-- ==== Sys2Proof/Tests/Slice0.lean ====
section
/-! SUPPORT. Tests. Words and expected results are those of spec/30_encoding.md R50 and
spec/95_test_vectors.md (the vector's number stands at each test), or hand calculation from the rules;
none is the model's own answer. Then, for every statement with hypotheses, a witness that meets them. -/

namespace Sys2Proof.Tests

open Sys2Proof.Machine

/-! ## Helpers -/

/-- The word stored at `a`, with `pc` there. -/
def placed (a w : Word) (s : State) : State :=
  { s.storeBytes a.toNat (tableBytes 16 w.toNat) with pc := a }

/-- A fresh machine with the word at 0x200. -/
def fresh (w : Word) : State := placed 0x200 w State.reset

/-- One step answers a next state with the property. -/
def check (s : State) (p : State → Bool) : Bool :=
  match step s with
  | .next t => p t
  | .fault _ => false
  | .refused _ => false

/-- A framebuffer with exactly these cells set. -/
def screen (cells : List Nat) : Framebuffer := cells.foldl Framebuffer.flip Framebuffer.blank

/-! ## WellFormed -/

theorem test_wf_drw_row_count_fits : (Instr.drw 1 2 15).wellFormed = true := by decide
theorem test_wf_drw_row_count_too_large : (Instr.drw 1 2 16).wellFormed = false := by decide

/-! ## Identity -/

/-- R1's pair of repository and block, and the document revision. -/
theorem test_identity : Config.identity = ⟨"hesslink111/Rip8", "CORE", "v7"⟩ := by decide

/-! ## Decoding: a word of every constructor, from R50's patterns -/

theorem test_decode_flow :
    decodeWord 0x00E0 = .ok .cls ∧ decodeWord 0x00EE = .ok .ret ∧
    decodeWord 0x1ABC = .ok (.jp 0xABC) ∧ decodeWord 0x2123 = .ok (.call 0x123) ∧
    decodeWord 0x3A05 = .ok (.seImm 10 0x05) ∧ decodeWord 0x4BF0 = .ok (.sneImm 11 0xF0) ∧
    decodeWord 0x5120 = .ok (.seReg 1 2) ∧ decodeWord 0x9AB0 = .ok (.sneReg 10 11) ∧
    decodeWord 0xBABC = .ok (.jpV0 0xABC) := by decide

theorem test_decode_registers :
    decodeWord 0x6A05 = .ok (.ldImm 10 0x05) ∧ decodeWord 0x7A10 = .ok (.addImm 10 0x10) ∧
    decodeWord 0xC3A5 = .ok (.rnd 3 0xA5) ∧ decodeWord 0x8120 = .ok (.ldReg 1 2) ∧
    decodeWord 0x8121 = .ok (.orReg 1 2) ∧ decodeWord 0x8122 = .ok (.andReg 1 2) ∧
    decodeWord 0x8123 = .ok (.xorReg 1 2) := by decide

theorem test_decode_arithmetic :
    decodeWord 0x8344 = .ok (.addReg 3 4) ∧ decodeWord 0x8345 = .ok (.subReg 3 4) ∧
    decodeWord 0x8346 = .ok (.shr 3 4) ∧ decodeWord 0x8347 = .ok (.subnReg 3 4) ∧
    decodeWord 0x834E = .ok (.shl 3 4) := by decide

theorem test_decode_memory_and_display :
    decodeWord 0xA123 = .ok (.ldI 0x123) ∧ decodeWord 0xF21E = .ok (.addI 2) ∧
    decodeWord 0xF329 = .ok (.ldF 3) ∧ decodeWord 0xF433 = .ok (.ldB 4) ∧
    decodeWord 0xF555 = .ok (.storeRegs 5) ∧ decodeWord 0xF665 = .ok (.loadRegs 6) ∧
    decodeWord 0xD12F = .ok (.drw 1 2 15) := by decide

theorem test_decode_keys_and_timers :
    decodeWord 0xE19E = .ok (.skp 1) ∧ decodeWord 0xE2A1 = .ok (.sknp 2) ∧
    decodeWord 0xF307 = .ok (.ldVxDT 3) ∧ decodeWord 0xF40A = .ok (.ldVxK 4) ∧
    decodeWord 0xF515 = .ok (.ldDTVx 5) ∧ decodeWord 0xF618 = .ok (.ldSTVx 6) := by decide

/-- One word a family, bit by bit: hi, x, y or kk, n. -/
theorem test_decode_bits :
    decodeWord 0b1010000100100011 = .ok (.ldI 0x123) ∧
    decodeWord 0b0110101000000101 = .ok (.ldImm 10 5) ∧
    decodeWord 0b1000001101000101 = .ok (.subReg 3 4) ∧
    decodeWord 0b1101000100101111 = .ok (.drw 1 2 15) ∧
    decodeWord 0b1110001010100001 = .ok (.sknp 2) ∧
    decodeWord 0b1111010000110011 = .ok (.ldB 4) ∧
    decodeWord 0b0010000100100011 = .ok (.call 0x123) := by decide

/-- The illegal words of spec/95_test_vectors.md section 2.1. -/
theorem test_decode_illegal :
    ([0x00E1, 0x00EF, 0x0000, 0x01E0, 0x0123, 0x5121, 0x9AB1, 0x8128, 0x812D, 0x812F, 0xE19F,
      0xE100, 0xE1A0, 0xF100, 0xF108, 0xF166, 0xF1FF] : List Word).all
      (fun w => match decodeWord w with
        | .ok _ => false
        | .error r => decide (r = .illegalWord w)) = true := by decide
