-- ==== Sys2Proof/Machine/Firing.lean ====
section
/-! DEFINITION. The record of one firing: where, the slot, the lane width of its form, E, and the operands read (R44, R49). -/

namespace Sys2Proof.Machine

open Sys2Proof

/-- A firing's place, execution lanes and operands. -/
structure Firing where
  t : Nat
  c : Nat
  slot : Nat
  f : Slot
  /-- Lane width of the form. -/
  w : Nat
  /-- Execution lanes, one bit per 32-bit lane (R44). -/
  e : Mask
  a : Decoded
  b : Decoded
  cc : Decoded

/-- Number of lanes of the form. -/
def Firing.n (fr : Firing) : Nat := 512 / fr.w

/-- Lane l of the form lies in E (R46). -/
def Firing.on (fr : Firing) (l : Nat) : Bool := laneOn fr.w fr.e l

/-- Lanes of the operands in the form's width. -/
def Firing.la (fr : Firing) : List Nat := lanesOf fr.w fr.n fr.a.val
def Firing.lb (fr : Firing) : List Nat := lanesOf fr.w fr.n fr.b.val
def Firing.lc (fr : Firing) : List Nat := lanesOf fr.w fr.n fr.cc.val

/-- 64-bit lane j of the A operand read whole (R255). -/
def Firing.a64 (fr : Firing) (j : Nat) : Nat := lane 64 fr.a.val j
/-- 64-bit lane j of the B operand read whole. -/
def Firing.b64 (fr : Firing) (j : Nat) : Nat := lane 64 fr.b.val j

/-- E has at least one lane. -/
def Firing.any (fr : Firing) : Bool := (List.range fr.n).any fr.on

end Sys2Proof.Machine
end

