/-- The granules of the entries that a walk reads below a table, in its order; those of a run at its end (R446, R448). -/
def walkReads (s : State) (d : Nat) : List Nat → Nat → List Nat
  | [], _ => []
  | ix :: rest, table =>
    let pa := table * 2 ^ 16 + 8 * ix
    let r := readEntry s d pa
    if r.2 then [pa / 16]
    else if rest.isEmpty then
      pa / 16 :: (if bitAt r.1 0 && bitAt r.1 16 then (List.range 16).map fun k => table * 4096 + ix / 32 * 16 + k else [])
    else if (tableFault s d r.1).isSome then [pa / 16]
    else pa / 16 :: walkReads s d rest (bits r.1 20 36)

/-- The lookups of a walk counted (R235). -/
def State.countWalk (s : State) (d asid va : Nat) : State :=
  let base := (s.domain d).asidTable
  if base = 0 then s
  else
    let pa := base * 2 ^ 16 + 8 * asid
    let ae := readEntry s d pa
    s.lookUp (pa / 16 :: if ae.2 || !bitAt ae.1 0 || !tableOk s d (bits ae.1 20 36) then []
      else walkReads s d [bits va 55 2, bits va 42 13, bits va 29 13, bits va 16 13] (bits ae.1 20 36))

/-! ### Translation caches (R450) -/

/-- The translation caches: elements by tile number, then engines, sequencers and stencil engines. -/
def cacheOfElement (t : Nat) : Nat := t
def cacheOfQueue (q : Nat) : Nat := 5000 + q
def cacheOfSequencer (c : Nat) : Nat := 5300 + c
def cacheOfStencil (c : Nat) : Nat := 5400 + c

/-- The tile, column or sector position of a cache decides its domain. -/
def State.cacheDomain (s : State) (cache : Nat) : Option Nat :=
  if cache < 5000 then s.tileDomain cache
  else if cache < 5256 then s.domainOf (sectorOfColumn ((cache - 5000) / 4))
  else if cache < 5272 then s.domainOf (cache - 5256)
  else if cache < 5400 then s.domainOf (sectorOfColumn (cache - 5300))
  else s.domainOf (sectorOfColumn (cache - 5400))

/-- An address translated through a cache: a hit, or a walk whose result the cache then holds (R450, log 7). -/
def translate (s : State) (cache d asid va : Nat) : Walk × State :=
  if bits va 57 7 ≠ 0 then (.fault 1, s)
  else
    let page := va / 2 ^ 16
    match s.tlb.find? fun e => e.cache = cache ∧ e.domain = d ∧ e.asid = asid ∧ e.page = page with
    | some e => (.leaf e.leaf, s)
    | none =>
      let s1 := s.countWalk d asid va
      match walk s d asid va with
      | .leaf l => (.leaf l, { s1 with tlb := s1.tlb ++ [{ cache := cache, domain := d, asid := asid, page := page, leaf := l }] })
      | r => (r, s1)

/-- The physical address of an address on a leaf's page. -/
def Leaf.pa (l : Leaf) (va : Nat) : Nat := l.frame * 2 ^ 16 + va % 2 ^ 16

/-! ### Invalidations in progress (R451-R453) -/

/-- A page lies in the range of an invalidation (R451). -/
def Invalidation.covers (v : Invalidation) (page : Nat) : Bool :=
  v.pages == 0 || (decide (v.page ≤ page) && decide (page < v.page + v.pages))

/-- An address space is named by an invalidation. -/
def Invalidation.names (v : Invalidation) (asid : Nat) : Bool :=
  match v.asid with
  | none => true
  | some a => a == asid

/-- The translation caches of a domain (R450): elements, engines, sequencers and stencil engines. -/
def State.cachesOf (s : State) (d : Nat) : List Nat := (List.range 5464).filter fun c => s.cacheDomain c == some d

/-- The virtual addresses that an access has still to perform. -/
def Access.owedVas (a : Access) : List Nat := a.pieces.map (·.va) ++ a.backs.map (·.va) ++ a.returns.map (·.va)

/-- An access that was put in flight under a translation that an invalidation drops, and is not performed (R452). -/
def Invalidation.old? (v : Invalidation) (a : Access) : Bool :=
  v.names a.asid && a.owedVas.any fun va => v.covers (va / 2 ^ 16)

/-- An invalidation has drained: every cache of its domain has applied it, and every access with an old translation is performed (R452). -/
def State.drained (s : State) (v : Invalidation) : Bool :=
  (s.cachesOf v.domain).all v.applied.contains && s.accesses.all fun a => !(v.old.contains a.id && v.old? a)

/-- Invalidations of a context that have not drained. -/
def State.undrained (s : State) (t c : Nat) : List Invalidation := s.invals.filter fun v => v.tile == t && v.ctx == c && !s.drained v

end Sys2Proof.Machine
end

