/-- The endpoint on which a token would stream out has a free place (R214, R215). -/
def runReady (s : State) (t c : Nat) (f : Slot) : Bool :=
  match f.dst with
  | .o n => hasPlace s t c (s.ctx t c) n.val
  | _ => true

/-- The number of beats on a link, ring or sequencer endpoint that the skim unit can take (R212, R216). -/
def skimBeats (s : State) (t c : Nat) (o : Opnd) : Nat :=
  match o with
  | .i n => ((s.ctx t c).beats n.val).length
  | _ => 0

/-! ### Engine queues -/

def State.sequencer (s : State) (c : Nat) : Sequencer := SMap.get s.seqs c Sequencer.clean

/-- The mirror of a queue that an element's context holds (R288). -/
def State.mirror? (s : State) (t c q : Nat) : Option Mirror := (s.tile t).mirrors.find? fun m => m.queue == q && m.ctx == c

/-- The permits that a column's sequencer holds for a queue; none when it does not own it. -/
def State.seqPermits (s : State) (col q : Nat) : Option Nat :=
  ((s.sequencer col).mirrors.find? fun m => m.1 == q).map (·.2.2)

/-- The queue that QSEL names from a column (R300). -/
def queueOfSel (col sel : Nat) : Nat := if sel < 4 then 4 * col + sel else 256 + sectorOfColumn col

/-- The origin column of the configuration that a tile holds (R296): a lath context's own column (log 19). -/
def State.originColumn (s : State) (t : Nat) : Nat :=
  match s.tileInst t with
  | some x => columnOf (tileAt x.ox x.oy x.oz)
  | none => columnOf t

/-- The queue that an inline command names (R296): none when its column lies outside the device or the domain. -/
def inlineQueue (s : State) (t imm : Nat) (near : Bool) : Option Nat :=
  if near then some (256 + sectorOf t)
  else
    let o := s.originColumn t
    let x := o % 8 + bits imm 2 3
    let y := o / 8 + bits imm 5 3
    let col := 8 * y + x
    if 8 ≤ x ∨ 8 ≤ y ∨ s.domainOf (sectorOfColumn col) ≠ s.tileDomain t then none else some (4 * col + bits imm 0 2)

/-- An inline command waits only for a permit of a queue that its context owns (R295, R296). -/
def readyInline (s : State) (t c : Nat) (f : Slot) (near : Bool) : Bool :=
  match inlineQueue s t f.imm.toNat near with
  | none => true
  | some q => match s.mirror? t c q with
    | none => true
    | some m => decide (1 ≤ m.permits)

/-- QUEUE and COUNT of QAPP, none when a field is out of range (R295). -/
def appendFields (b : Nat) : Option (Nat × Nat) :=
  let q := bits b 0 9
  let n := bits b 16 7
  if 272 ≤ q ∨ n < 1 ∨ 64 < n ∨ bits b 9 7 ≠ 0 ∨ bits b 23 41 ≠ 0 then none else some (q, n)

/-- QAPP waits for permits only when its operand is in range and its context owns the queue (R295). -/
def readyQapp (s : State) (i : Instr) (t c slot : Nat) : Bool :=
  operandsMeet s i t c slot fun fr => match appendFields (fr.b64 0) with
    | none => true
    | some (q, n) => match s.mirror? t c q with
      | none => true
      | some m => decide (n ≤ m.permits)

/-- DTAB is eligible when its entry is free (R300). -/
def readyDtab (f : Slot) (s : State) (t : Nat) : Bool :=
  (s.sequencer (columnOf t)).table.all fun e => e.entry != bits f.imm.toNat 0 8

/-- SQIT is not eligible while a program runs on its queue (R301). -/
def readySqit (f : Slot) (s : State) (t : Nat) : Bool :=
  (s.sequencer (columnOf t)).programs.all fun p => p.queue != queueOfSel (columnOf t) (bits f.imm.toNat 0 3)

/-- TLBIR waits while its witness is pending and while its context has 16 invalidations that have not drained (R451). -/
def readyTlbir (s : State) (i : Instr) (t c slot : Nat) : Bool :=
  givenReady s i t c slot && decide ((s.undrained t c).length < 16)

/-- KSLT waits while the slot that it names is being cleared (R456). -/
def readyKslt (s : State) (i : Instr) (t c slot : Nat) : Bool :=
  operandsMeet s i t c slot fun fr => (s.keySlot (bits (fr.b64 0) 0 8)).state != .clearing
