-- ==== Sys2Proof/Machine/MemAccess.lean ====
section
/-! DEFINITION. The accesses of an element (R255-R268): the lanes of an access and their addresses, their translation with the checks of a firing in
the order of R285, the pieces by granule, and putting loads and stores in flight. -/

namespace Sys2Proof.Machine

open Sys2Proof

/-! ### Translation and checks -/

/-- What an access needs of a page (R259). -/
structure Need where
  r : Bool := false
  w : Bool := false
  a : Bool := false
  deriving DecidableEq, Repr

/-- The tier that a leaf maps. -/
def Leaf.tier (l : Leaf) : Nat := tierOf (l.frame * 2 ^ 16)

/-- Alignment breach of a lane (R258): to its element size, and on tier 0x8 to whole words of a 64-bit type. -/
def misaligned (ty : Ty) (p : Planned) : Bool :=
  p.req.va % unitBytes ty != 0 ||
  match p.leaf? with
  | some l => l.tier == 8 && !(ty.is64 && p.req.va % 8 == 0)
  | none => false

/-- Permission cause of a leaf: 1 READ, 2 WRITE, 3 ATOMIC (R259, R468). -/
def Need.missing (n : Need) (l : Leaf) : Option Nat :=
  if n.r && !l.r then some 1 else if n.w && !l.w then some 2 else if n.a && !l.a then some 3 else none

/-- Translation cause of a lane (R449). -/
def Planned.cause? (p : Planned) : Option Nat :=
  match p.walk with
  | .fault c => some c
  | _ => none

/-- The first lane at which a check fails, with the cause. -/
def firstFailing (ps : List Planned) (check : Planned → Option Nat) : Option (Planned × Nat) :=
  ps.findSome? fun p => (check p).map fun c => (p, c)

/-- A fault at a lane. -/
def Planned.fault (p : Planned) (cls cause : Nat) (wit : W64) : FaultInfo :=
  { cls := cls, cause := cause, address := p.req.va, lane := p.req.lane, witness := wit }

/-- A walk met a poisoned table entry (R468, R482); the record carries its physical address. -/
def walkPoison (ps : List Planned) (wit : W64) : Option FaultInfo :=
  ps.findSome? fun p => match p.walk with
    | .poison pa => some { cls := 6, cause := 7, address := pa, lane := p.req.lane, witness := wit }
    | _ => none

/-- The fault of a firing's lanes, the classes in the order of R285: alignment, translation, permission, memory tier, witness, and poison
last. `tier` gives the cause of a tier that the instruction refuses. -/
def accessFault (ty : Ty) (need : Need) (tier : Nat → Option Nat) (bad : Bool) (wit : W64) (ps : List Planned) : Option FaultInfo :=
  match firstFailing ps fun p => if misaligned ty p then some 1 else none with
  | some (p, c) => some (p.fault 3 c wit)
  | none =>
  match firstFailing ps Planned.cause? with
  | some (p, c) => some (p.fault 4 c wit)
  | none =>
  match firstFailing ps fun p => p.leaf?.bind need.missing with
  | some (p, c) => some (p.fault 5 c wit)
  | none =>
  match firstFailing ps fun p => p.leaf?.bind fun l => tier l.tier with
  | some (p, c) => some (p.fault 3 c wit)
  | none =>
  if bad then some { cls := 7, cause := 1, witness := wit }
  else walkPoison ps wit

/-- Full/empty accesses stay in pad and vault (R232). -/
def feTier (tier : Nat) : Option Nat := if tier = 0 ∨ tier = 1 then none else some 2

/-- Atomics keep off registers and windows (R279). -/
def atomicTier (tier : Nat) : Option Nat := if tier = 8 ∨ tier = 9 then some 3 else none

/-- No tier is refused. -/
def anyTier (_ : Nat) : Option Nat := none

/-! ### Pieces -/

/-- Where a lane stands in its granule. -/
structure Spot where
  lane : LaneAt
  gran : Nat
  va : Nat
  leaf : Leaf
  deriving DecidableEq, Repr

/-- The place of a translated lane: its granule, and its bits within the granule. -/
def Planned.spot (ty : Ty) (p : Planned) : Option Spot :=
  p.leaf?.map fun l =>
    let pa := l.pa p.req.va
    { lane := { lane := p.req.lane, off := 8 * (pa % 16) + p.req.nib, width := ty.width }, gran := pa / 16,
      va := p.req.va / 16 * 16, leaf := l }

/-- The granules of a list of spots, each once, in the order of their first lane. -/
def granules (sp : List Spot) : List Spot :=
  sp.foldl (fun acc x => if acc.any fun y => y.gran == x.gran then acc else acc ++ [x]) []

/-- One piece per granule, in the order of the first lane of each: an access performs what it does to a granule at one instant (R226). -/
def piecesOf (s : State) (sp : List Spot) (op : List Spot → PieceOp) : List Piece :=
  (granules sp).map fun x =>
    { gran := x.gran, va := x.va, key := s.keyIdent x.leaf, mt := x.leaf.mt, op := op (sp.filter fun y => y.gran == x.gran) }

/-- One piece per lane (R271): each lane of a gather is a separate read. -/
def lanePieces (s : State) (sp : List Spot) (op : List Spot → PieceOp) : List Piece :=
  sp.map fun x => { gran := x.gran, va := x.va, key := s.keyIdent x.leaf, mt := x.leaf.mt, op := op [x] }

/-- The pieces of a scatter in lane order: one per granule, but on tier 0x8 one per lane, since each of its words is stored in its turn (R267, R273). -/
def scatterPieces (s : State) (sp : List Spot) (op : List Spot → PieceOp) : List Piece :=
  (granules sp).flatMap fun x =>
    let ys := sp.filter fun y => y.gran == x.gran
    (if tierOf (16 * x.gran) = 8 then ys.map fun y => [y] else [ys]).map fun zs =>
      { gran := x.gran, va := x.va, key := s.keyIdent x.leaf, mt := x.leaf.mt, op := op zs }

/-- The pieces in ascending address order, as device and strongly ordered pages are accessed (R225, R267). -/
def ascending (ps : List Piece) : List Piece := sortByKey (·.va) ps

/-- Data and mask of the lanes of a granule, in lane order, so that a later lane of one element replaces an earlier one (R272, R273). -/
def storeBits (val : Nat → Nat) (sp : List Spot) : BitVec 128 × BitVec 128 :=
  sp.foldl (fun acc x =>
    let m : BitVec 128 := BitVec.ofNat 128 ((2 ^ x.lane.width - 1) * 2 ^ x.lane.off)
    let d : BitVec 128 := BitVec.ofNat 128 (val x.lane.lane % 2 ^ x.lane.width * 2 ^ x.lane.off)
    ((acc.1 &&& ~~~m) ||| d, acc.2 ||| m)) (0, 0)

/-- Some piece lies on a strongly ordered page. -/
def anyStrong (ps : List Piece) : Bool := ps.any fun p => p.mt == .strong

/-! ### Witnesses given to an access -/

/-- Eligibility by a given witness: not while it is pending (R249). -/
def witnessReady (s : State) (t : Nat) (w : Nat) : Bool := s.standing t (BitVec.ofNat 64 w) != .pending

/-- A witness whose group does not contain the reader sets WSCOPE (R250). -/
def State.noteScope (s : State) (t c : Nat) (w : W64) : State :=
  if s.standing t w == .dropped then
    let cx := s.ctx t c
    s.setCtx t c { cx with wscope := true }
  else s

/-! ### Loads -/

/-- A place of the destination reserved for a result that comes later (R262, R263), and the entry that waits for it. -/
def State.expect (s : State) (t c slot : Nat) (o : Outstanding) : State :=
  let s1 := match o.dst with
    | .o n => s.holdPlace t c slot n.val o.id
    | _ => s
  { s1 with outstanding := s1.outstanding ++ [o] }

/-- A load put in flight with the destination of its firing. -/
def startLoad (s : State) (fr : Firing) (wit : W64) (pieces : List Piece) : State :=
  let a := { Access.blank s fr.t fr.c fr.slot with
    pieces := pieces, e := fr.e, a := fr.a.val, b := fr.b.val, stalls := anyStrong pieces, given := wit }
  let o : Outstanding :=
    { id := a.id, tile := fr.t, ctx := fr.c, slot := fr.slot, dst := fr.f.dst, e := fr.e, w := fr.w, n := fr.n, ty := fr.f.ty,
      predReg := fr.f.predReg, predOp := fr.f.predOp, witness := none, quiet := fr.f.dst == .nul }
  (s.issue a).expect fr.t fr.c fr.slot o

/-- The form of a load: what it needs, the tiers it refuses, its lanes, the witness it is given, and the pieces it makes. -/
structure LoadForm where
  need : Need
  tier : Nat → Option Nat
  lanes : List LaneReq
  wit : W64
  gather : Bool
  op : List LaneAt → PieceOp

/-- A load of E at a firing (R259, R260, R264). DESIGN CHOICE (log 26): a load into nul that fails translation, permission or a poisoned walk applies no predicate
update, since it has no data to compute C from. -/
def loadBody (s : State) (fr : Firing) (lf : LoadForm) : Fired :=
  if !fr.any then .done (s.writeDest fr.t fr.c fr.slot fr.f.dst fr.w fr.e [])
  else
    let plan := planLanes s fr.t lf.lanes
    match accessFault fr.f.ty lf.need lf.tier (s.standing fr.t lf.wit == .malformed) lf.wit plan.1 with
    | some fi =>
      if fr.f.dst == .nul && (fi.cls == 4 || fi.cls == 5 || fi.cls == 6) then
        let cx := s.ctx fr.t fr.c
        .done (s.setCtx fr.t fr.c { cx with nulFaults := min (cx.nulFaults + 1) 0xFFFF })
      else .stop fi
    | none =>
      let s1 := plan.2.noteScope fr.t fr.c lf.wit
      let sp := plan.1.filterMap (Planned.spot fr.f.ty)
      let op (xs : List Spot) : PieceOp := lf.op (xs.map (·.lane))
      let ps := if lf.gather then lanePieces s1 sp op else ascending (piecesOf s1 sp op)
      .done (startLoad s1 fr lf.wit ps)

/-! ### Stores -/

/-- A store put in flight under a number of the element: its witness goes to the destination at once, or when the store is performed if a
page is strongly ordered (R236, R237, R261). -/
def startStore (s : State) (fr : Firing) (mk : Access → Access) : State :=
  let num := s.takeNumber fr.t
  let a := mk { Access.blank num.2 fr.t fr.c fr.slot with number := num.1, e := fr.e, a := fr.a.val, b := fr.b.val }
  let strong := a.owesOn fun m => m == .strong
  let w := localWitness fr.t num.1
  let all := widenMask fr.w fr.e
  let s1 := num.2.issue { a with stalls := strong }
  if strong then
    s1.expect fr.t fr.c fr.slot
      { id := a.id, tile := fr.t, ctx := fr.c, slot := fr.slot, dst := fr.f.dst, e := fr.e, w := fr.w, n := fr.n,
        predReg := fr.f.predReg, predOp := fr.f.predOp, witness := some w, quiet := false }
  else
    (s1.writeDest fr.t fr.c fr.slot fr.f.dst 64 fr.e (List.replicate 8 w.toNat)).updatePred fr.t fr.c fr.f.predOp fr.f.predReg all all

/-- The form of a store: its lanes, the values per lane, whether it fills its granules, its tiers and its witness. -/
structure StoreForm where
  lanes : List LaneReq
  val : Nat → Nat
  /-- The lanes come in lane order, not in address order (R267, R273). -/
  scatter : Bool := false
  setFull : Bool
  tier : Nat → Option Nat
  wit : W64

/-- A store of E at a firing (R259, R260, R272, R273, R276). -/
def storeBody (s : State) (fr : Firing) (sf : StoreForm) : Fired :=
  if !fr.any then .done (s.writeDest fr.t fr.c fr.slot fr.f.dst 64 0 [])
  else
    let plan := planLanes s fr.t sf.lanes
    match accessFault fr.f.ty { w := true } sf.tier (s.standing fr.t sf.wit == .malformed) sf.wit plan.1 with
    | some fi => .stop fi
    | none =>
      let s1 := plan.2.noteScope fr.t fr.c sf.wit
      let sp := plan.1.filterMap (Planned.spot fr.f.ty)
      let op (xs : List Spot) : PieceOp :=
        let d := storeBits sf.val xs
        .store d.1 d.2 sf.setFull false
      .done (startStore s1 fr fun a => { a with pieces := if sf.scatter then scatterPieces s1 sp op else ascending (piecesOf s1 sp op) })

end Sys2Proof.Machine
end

Exercise prompt
Begin at the line that has "an invalidation. -/" in the entries above; stop after the line that has "t c).beats n.val).length". Transcribe exactly those lines and no others.

Result for this task
/-- An address space is named by an invalidation. -/
def Invalidation.names (v : Invalidation) (asid : Nat) : Bool :=
  match v.asid with
  | none => true
  | some a => a == asid

/-- The translation caches of a domain (R450): elements, engines, sequencers and stencil engines. -/
def State.cachesOf (s : State) (d : Nat) : List Nat := (List.range 5464).filter fun c => s.cacheDomain c == some d

/-- The virtual addresses that an access has still to perform. -/
def Access.owedVas (a : Access) : List Nat := a.pieces.map (·.va) ++ a.backs.map (·.va) ++ a.returns.map (·.va)

/-- An access that was put in flight under a translation that an invalidation drops, and is not performed (R452). -/
def Invalidation.old? (v : Invalidation) (a : Access) : Bool :=
  v.names a.asid && a.owedVas.any fun va => v.covers (va / 2 ^ 16)

/-- An invalidation has drained: every cache of its domain has applied it, and every access with an old translation is performed (R452). -/
def State.drained (s : State) (v : Invalidation) : Bool :=
  (s.cachesOf v.domain).all v.applied.contains && s.accesses.all fun a => !(v.old.contains a.id && v.old? a)

/-- Invalidations of a context that have not drained. -/
def State.undrained (s : State) (t c : Nat) : List Invalidation := s.invals.filter fun v => v.tile == t && v.ctx == c && !s.drained v

end Sys2Proof.Machine
end

/-- The endpoint on which a token would stream out has a free place (R214, R215). -/
def runReady (s : State) (t c : Nat) (f : Slot) : Bool :=
  match f.dst with
  | .o n => hasPlace s t c (s.ctx t c) n.val
  | _ => true

/-- The number of beats on a link, ring or sequencer endpoint that the skim unit can take (R212, R216). -/
def skimBeats (s : State) (t c : Nat) (o : Opnd) : Nat :=
  match o with
  | .i n => ((s.ctx t c).beats n.val).length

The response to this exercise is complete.